O tema é árido, seco, e pesado. Contudo, a linguagem não realista e poética, misturada a um humor ácido, abre as portas para se refletir sobre as relações de dominação e resistência, de conflito e poder, praticadas pela humanidade desde tempos pretéritos.
O espetáculo é lindo, potente, denunciador e reflexivo, um grito contra a barbárie, a selvageria, a desumanidade que é pratica contra o gênero feminino.
Os figurinos criados por Fabio Namatame são simples, de bom gosto, e adequados. Débora usa camisa branca e calça vermelha. Por sua vez, Yara utiliza camisa branca e saia comprida azul. Esta também carrega o tempo todo um rádio de transmissão.
A cenografia criada por André Cortez é original, arrojada e criativa. No centro do palco temos uma pista de pouso e decolagem, que também pode ser uma estrada, com postes de iluminação. Ao fundo, há um telão onde são exibidas projeções.
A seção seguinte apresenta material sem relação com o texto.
-- ==== Sys2Proof/Certificates/Slice0/Obligations.lean ====
section
/-!
DEFINITION. What is claimed of the model, in the order of the spec's chapters; the forms a claim ranges over are tables
written from the spec's own (namespace Claims).
-/
namespace Sys2Proof.Claims
open Sys2Proof.Machine

/-! ### Integer instructions (R174 to R177) -/

/-- The signed reading of `v` at width `w`. -/
def signed (w v : Nat) : Int := if 2 ^ (w - 1) ≤ v then (v : Int) - 2 ^ w else v

/-- z of R174 for operation `op` at width `w`, from the unsigned readings `x` and `y`. -/
def intResult (w op u x y : Nat) : Nat :=
  let c := y % w
  let less (p q : Nat) : Bool := if u = 1 then decide (p < q) else decide (signed w p < signed w q)
  match op with
  | 0 => (x + y) % 2 ^ w
  | 1 => (x + 2 ^ w - y) % 2 ^ w
  | 2 => x &&& y
  | 3 => x ||| y
  | 4 => x ^^^ y
  | 5 => x &&& (2 ^ w - 1 - y)
  | 6 => x * 2 ^ c % 2 ^ w
  | 7 => if u = 1 then x / 2 ^ c else (signed w x / 2 ^ c % 2 ^ w).toNat
  | 8 => (x * 2 ^ c + x / 2 ^ (w - c)) % 2 ^ w
  | 9 => (x / 2 ^ c + x * 2 ^ (w - c)) % 2 ^ w
  | 10 => if less y x then y else x
  | 11 => if less x y then y else x
  | 12 => ((List.range w).filter x.testBit).length
  | 13 => if x = 0 then w else w - x.log2 - 1
  | _ => ((List.range w).find? x.testBit).getD w

/-- z of R175: `op` 0 mul, 1 mulh, 2 div, 3 rem, from the unsigned readings. -/
def mulDivResult (w op u x y : Nat) : Nat :=
  let p : Int := if u = 1 then x else signed w x
  let q : Int := if u = 1 then y else signed w y
  match op with
  | 0 => (p * q % 2 ^ w).toNat
  | 1 => (p * q / 2 ^ w % 2 ^ w).toNat
  | 2 => if y = 0 then 2 ^ w - 1
         else if u = 0 ∧ p = -2 ^ (w - 1) ∧ q = -1 then 2 ^ (w - 1)
         else (p.tdiv q % 2 ^ w).toNat
  | _ => if y = 0 then x
         else if u = 0 ∧ p = -2 ^ (w - 1) ∧ q = -1 then 0
         else ((p - q * p.tdiv q) % 2 ^ w).toNat

/-- What is written of a `w`-bit result `z` (R174). -/
def widen (w u z : Nat) : Word :=
  if w = 64 then BitVec.ofNat 64 z else if u = 0 then BitVec.ofInt 64 (signed w z) else BitVec.ofNat 64 z

/-- The rows of R174: width, operation, guard, d, a, b and U. -/
def intForm : Instr → Option (Nat × Nat × Guard × BitVec 5 × BitVec 5 × BitVec 5 × BitVec 1)
  | .add64 gd d a b u => some (64, 0, gd, d, a, b, u)
  | .sub64 gd d a b u => some (64, 1, gd, d, a, b, u)
  | .and64 gd d a b u => some (64, 2, gd, d, a, b, u)
  | .or64 gd d a b u => some (64, 3, gd, d, a, b, u)
  | .xor64 gd d a b u => some (64, 4, gd, d, a, b, u)
  | .andn64 gd d a b u => some (64, 5, gd, d, a, b, u)
  | .shl64 gd d a b u => some (64, 6, gd, d, a, b, u)
  | .shr64 gd d a b u => some (64, 7, gd, d, a, b, u)
  | .rotl64 gd d a b u => some (64, 8, gd, d, a, b, u)
  | .rotr64 gd d a b u => some (64, 9, gd, d, a, b, u)
  | .min64 gd d a b u => some (64, 10, gd, d, a, b, u)
  | .max64 gd d a b u => some (64, 11, gd, d, a, b, u)
  | .popc64 gd d a u => some (64, 12, gd, d, a, 0, u)
  | .clz64 gd d a u => some (64, 13, gd, d, a, 0, u)
  | .ctz64 gd d a u => some (64, 14, gd, d, a, 0, u)
  | .add32 gd d a b u => some (32, 0, gd, d, a, b, u)
  | .sub32 gd d a b u => some (32, 1, gd, d, a, b, u)
  | .and32 gd d a b u => some (32, 2, gd, d, a, b, u)
  | .or32 gd d a b u => some (32, 3, gd, d, a, b, u)
  | .xor32 gd d a b u => some (32, 4, gd, d, a, b, u)
  | .andn32 gd d a b u => some (32, 5, gd, d, a, b, u)
  | .shl32 gd d a b u => some (32, 6, gd, d, a, b, u)
  | .shr32 gd d a b u => some (32, 7, gd, d, a, b, u)
  | .rotl32 gd d a b u => some (32, 8, gd, d, a, b, u)
  | .rotr32 gd d a b u => some (32, 9, gd, d, a, b, u)
  | .min32 gd d a b u => some (32, 10, gd, d, a, b, u)
  | .max32 gd d a b u => some (32, 11, gd, d, a, b, u)
  | .popc32 gd d a u => some (32, 12, gd, d, a, 0, u)
  | .clz32 gd d a u => some (32, 13, gd, d, a, 0, u)
  | .ctz32 gd d a u => some (32, 14, gd, d, a, 0, u)
  | _ => none
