@[simp] theorem Core.setFe_sregs (c : Core) (a : Nat) (b : Bool) : (c.setFe a b).sregs = c.sregs := rfl
@[simp] theorem Core.setFe_vregs (c : Core) (a : Nat) (b : Bool) : (c.setFe a b).vregs = c.vregs := rfl
@[simp] theorem Core.setFe_pregs (c : Core) (a : Nat) (b : Bool) : (c.setFe a b).pregs = c.pregs := rfl
@[simp] theorem Core.setFe_fregs (c : Core) (a : Nat) (b : Bool) : (c.setFe a b).fregs = c.fregs := rfl
@[simp] theorem Core.setFe_supBank (c : Core) (a : Nat) (b : Bool) : (c.setFe a b).supBank = c.supBank := rfl
@[simp] theorem Core.setFe_pc (c : Core) (a : Nat) (b : Bool) : (c.setFe a b).pc = c.pc := rfl
@[simp] theorem Core.setFe_hints (c : Core) (a : Nat) (b : Bool) : (c.setFe a b).hints = c.hints := rfl
@[simp] theorem Core.setFe_chainPc (c : Core) (a : Nat) (b : Bool) : (c.setFe a b).chainPc = c.chainPc := rfl
@[simp] theorem Core.setFe_ir (c : Core) (a : Nat) (b : Bool) : (c.setFe a b).ir = c.ir := rfl
@[simp] theorem Core.setFe_begun (c : Core) (a : Nat) (b : Bool) : (c.setFe a b).begun = c.begun := rfl
@[simp] theorem Core.setFe_ctx (c : Core) (a : Nat) (b : Bool) : (c.setFe a b).ctx = c.ctx := rfl
@[simp] theorem Core.setFe_handler (c : Core) (a : Nat) (b : Bool) : (c.setFe a b).handler = c.handler := rfl
@[simp] theorem Core.setFe_sup (c : Core) (a : Nat) (b : Bool) : (c.setFe a b).sup = c.sup := rfl
@[simp] theorem Core.setFe_supCount (c : Core) (a : Nat) (b : Bool) : (c.setFe a b).supCount = c.supCount := rfl
@[simp] theorem Core.setFe_supCause (c : Core) (a : Nat) (b : Bool) : (c.setFe a b).supCause = c.supCause := rfl
@[simp] theorem Core.setFe_work (c : Core) (a : Nat) (b : Bool) : (c.setFe a b).work = c.work := rfl
@[simp] theorem Core.setFe_lanes (c : Core) (a : Nat) (b : Bool) : (c.setFe a b).lanes = c.lanes := rfl
@[simp] theorem Core.setFe_demand (c : Core) (a : Nat) (b : Bool) : (c.setFe a b).demand = c.demand := rfl
@[simp] theorem Core.setFe_depthCur (c : Core) (a : Nat) (b : Bool) : (c.setFe a b).depthCur = c.depthCur := rfl
@[simp] theorem Core.setFe_depthLimit (c : Core) (a : Nat) (b : Bool) : (c.setFe a b).depthLimit = c.depthLimit := rfl
@[simp] theorem Core.setFe_watchdog (c : Core) (a : Nat) (b : Bool) : (c.setFe a b).watchdog = c.watchdog := rfl
@[simp] theorem Core.setFe_hangExp (c : Core) (a : Nat) (b : Bool) : (c.setFe a b).hangExp = c.hangExp := rfl
@[simp] theorem Core.setFe_round (c : Core) (a : Nat) (b : Bool) : (c.setFe a b).round = c.round := rfl
@[simp] theorem Core.setFe_userIndex (c : Core) (a : Nat) (b : Bool) : (c.setFe a b).userIndex = c.userIndex := rfl
@[simp] theorem Core.setFe_trapCause (c : Core) (a : Nat) (b : Bool) : (c.setFe a b).trapCause = c.trapCause := rfl
@[simp] theorem Core.setFe_trapInfo (c : Core) (a : Nat) (b : Bool) : (c.setFe a b).trapInfo = c.trapInfo := rfl
@[simp] theorem Core.setFe_trapPc (c : Core) (a : Nat) (b : Bool) : (c.setFe a b).trapPc = c.trapPc := rfl
@[simp] theorem Core.setFe_faultHandler (c : Core) (a : Nat) (b : Bool) : (c.setFe a b).faultHandler = c.faultHandler := rfl
@[simp] theorem Core.setFe_faultCore (c : Core) (a : Nat) (b : Bool) : (c.setFe a b).faultCore = c.faultCore := rfl
@[simp] theorem Core.setFe_hold (c : Core) (a : Nat) (b : Bool) : (c.setFe a b).hold = c.hold := rfl
@[simp] theorem Core.setFe_rangeAt (c : Core) (a : Nat) (b : Bool) : (c.setFe a b).rangeAt = c.rangeAt := rfl
@[simp] theorem Core.setFe_pending (c : Core) (a : Nat) (b : Bool) : (c.setFe a b).pending = c.pending := rfl
@[simp] theorem Core.setFe_pushRec (c : Core) (a : Nat) (b : Bool) : (c.setFe a b).pushRec = c.pushRec := rfl
@[simp] theorem Core.setFe_jwaitAt (c : Core) (a : Nat) (b : Bool) : (c.setFe a b).jwaitAt = c.jwaitAt := rfl
@[simp] theorem Core.setFe_calm (c : Core) (a : Nat) (b : Bool) : (c.setFe a b).calm = c.calm := rfl
@[simp] theorem Core.setFe_gate (c : Core) (a : Nat) (b : Bool) : (c.setFe a b).gate = c.gate := rfl
@[simp] theorem Core.setFe_pend (c : Core) (a : Nat) (b : Bool) : (c.setFe a b).pend = c.pend := rfl
@[simp] theorem Core.setFe_gathers (c : Core) (a : Nat) (b : Bool) : (c.setFe a b).gathers = c.gathers := rfl
@[simp] theorem Core.setFe_plate (c : Core) (a : Nat) (b : Bool) : (c.setFe a b).plate = c.plate := rfl
@[simp] theorem Core.setFe_rings (c : Core) (a : Nat) (b : Bool) : (c.setFe a b).rings = c.rings := rfl
@[simp] theorem Core.setFe_ages (c : Core) (a : Nat) (b : Bool) : (c.setFe a b).ages = c.ages := rfl
@[simp] theorem Core.setFe_inboxAge (c : Core) (a : Nat) (b : Bool) : (c.setFe a b).inboxAge = c.inboxAge := rfl
@[simp] theorem Core.setFe_lastTaken (c : Core) (a : Nat) (b : Bool) : (c.setFe a b).lastTaken = c.lastTaken := rfl
@[simp] theorem Core.setFe_reserved (c : Core) (a : Nat) (b : Bool) : (c.setFe a b).reserved = c.reserved := rfl
@[simp] theorem Core.setFe_faultBox (c : Core) (a : Nat) (b : Bool) : (c.setFe a b).faultBox = c.faultBox := rfl
@[simp] theorem Core.setFe_poisonReplies (c : Core) (a : Nat) (b : Bool) : (c.setFe a b).poisonReplies = c.poisonReplies := rfl
@[simp] theorem Core.setFe_tiles (c : Core) (a : Nat) (b : Bool) : (c.setFe a b).tiles = c.tiles := rfl
@[simp] theorem Core.setFe_parked (c : Core) (a : Nat) (b : Bool) : (c.setFe a b).parked = c.parked := rfl
@[simp] theorem Core.setFe_readyWait (c : Core) (a : Nat) (b : Bool) : (c.setFe a b).readyWait = c.readyWait := rfl
@[simp] theorem Core.setFe_portWait (c : Core) (a : Nat) (b : Bool) : (c.setFe a b).portWait = c.portWait := rfl
@[simp] theorem Core.setFe_agents (c : Core) (a : Nat) (b : Bool) : (c.setFe a b).agents = c.agents := rfl
@[simp] theorem Core.setFe_spoilt (c : Core) (a : Nat) (b : Bool) : (c.setFe a b).spoilt = c.spoilt := rfl
@[simp] theorem Core.setFe_flights (c : Core) (a : Nat) (b : Bool) : (c.setFe a b).flights = c.flights := rfl
@[simp] theorem Core.setFe_transfer (c : Core) (a : Nat) (b : Bool) : (c.setFe a b).transfer = c.transfer := rfl
@[simp] theorem Core.setFe_commits (c : Core) (a : Nat) (b : Bool) : (c.setFe a b).commits = c.commits := rfl
@[simp] theorem Core.setFe_failing (c : Core) (a : Nat) (b : Bool) : (c.setFe a b).failing = c.failing := rfl
@[simp] theorem Core.setFe_hseqWas (c : Core) (a : Nat) (b : Bool) : (c.setFe a b).hseqWas = c.hseqWas := rfl
@[simp] theorem Core.setFe_icache (c : Core) (a : Nat) (b : Bool) : (c.setFe a b).icache = c.icache := rfl
@[simp] theorem Core.setFe_ahead (c : Core) (a : Nat) (b : Bool) : (c.setFe a b).ahead = c.ahead := rfl
@[simp] theorem Core.setFe_tlb (c : Core) (a : Nat) (b : Bool) : (c.setFe a b).tlb = c.tlb := rfl
@[simp] theorem Core.setFe_stopped (c : Core) (a : Nat) (b : Bool) : (c.setFe a b).stopped = c.stopped := rfl
@[simp] theorem Core.setFe_blk (c : Core) (a : Nat) (b : Bool) : (c.setFe a b).blk = c.blk := rfl
@[simp] theorem Core.setFe_rpc (c : Core) (a : Nat) (b : Bool) : (c.setFe a b).rpc = c.rpc := rfl
@[simp] theorem Core.setFe_wdc (c : Core) (a : Nat) (b : Bool) : (c.setFe a b).wdc = c.wdc := rfl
Nas laterais do palco, visualizamos a equipe técnica do espetáculo, como operadores de som, e luz que são acionados pelas atrizes ao longo do espetáculo.
A iluminação criada por Gabriel Fontes Paiva e André Prado é bonita, e adequada as várias cenas do espetáculo.
A cena final do espetáculo foi a que deixou transparecer mais emoção. Yara, a vigia, sobe a rampa e vai até ao fim da mesma, onde fica parada aguardando Débora, a mulher violentada. Esta, por sua vez, está caída e tenta se levantar. Está toda ferida, machucada, com vários hematomas. Levanta e cai várias vezes. Sobe a rampa e cai, rolando-se pela mesma. Está sem equilíbrio. Depois de várias tentativas, aos trancos e barrancos, consegue ir até o final, e apoia-se na vigia. De repente, uma luz irrompe no horizonte. Ainda há esperança!
Excelente produção cênica!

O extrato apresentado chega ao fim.